Forum Discussion
"Your credentials did not work" AVD Azure AD joined
I'm trying to test AVD Azure AD-joined only. I've met all the requirements here - Deploy Azure AD joined VMs in Azure Virtual Desktop - Azure | Microsoft Docs. The PC I'm connecting from is running Windows 10 21H2 and is Azure AD registered to the same AAD as the AVD VM. I've enabled PKU2U on both the local PC and AVD VM, and tried it both with and without targetisaadjoined:i:1 in the host pool config.
When I try to log in via the Remote Desktop Client (the MSI one, not Store), I enter my UPN prefixed by AzureAD\ as required.

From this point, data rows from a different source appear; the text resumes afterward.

/-- R180 case 1: while `ERR = 1` a word other than that of `CLR` is ignored undecoded. -/
theorem issue_of_err {s : State} {cw : Word} (he : s.err = true) (hcw : cw ≠ encode .clr) :
    issue s cw = .next s := by
  rw [issue, he, decide_eq_true hcw]
  rfl

/-- R180 case 2: while `ERR = 0` a word the decoder rejects is recorded. -/
theorem issue_of_decode_error {s : State} {cw : Word} {e : DecodeError} (he : s.err = false)
    (hd : decode cw = .error e) : issue s cw = .next (s.raiseError .opc cw) := by
  rw [issue, he, hd]
  rfl

/-- With no early input after it, the word of `CLR` clears the error (R184). -/
theorem issue_clr {s : State} (hearly : s.nextIsEarly = false) :
    issue s (encode .clr) = .next s.clearError := by
  obtain ⟨-, hclr⟩ := clrReturnsFromError
  rw [issue_encode_eq_ite, hearly, Bool.and_false]
  exact hclr s

/-- The decoder rejects the words R202 lists. -/
theorem exists_decode_error {cw : Word}
    (h : cw.toNat / 256 ≠ 0 ∨ cw.toNat % 256 ∉ [0, 1, 2, 3, 4, 5, 6, 7, 8, 9, 15]) :
    ∃ e, decode cw = .error e := by
  obtain ⟨hreserved, hopcode⟩ := illegalWordsAreRejectedByName cw
  by_cases hr : cw.toNat / 256 = 0
  · have hgap : cw.toNat % 256 ∉ [0, 1, 2, 3, 4, 5, 6, 7, 8, 9, 15] := h.resolve_left (not_not_intro hr)
    simp only [List.mem_cons, List.not_mem_nil] at hgap
    exact ⟨_, hopcode.2 ⟨hr, by omega⟩⟩
  · exact ⟨_, hreserved.2 hr⟩

/-- Settles O16: the decoder rejects the word, and the port records it. -/
theorem illegalWordIsRecorded : Obligations.IllegalWordIsRecorded := by
  intro s cw hr he hcw
  obtain ⟨e, hd⟩ := exists_decode_error hcw
  exact servesTo_write_cmd hr (issue_of_decode_error he hd)

/-- Settles O17: the port ignores every word but that of `CLR`, and the other accesses do not look at `ERR`. -/
theorem onlyClrWhileErr : Obligations.OnlyClrWhileErr := by
  intro s hr he
  exact ⟨fun cw hcw => servesTo_write_cmd hr (issue_of_err he hcw), servesTo_write_cmd hr (issue_clr rfl),
    fun v => servesTo_write (l := .ks) hr rfl rfl nofun rfl,
    fun v => servesTo_write (l := .status) hr rfl rfl nofun rfl,
    servesTo_read (l := .errinfo) hr rfl rfl⟩

end Sys2Proof.Machine

/-! PROOF. The reset event (70_reset_and_hazards.md R230, R231; 10_state.md R44), and the canonical form of the two
memory lists along a run (20_memory.md R37, R38; log 18). -/

namespace Sys2Proof.Machine

open Sys2Proof

/-! ## The reset event -/

@[simp] theorem State.resetEvent_busy (s : State) : s.resetEvent.busy = false := rfl
@[simp] theorem State.resetEvent_irq (s : State) : s.resetEvent.irq = false := rfl

/-- A reset event is served while no command is in execution, and while one is when it comes before its end (R230). -/
theorem step_of_reset {s : State} {early : Bool} {rest : List Input}
    (hi : s.inbox = { event := .reset, early := early } :: rest) (h : s.running = none ∨ early = true) :
    step s = .next { s with inbox := rest }.resetEvent := by
  obtain hr | rfl := h
  · simp [step, advance, serve, State.busy, hr, hi]
  · simp [step, advance, serve, hi]

/-- Settles O26: the step serves the reset event, and the state it leaves differs from the state after reset in
the fields of the model's own only (the parameters, the inputs to come and the two counts). -/
theorem resetEventClearsEveryRegister : Obligations.ResetEventClearsEveryRegister := by
  intro s early rest hi h
  refine ⟨_, step_of_reset hi h, fun j _ => readS_zeros j, ?_⟩
  simp [Memory.byte?]

/-! ## The canonical form of the memories -/

/-- Both memory lists have their canonical form. Unlike `State.memoriesHold` this says nothing of where the
addresses lie, so it needs nothing of the parameters or of the phase. -/
def State.memoriesCanonical (s : State) : Prop := Memory.wf s.msg = true ∧ Memory.wf s.ord = true

theorem write_memoriesCanonical {s t : State} {v : Word} {l : Location} (h : writeLoc s v l = some t)
    (hs : s.memoriesCanonical) : t.memoriesCanonical := by
  obtain ⟨hmsg, hord⟩ := hs
  have hordEq : t.ord = s.ord := (congrArg State.ord (writeLoc_cases s t v l h).1 :)
  unfold State.memoriesCanonical
  rw [hordEq]
  obtain hmsgEq | ⟨w, -, hmsgEq⟩ := writeLoc_msg h
  · rw [hmsgEq]; exact ⟨hmsg, hord⟩
  · rw [hmsgEq]; exact ⟨Memory.putWord_wf _ _ _ hmsg, hord⟩

/-- Reset empties both memories, `SHUFFLE` writes `ORD`, a write at the port may write a word of `MSG`, and no
other move touches a memory. -/
theorem Move.keeps_memoriesCanonical {s t : State} (h : Move s t) (hs : s.memoriesCanonical) :
    t.memoriesCanonical := by
  obtain ⟨hmsg, hord⟩ := hs
  cases h with
  | reset => exact reset_memory_wf
  | permute => exact ⟨hmsg, Memory.putIndices_wf _ _ _ hord⟩
  | write _ v l _ _ h => exact write_memoriesCanonical h ⟨hmsg, hord⟩
  | port | start | finish | refuse | complete | begin | drawKs | mixOperands | absorb | round | clear =>
    exact ⟨hmsg, hord⟩

/-- Settles O50: every move a step is made of keeps the canonical form. -/
theorem stepsKeepMemoriesCanonical : Obligations.StepsKeepMemoriesCanonical := by
  intro s t hmsg hord h
  exact (step_moves h).keep (fun _ _ => Move.keeps_memoriesCanonical) ⟨hmsg, hord⟩

end Sys2Proof.Machine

I always get "Your credentials did not work". The web client doesn't work either. The security log on the AVD VM shows ID 4625 - "Unknown user name or bad password."
I can log in without any issues to the same AVD VM from a PC that is Azure AD-joined and using Windows Hello for Business, so I know AVD works.
The only thing I'm not sure of is MFA. My account has MFA enabled, but from what I understand that should not be an issue as I'm not using the legacy per-user MFA that the article says isn't supported.
- Johan_VanneuvilleIron ContributorHi,
Can you try with your upn without AzureAD\ infront? Just login in email format.- PeteMitchellBrass ContributorThanks. I already tried that and get the same error.
- DavidBelangerMicrosoftPeteMitchell MFA quite possibly the culprit here. You must ensure to add "Azure Windows VM sign in" to the Exclusion list for MFA. You can start by reviewing the following info: https://docs.microsoft.com/en-us/azure/virtual-desktop/troubleshoot-azure-ad-connections#i-cant-sign-in-even-though-im-using-the-right-credentials
- G_Davidson1975Copper ContributorHi Pete, did you get to the bottom of this issue, I too have the same issue where I cannot log into a AD-joined AVD machine but can log into a Laptop ad-joined machine.
- rePellCopper Contributor
I am having an issue exactly matching your description. I have no idea what I did. It worked last week.
- kduriganCopper Contributor
rePell, in case anyone runs into this thread, if you have host pools with AAD joined machines then you have to set the following RDP Advanced property in the host pool: enablerdsaadauth:i:1. This can also be set in Nerdio's RDP host pool "All" properties if you are using Nerdio. Make sure you refresh the policy for each changed host pool in the Azure Virtual Desktop (Preview) client by clicking the ... and selecting Refresh.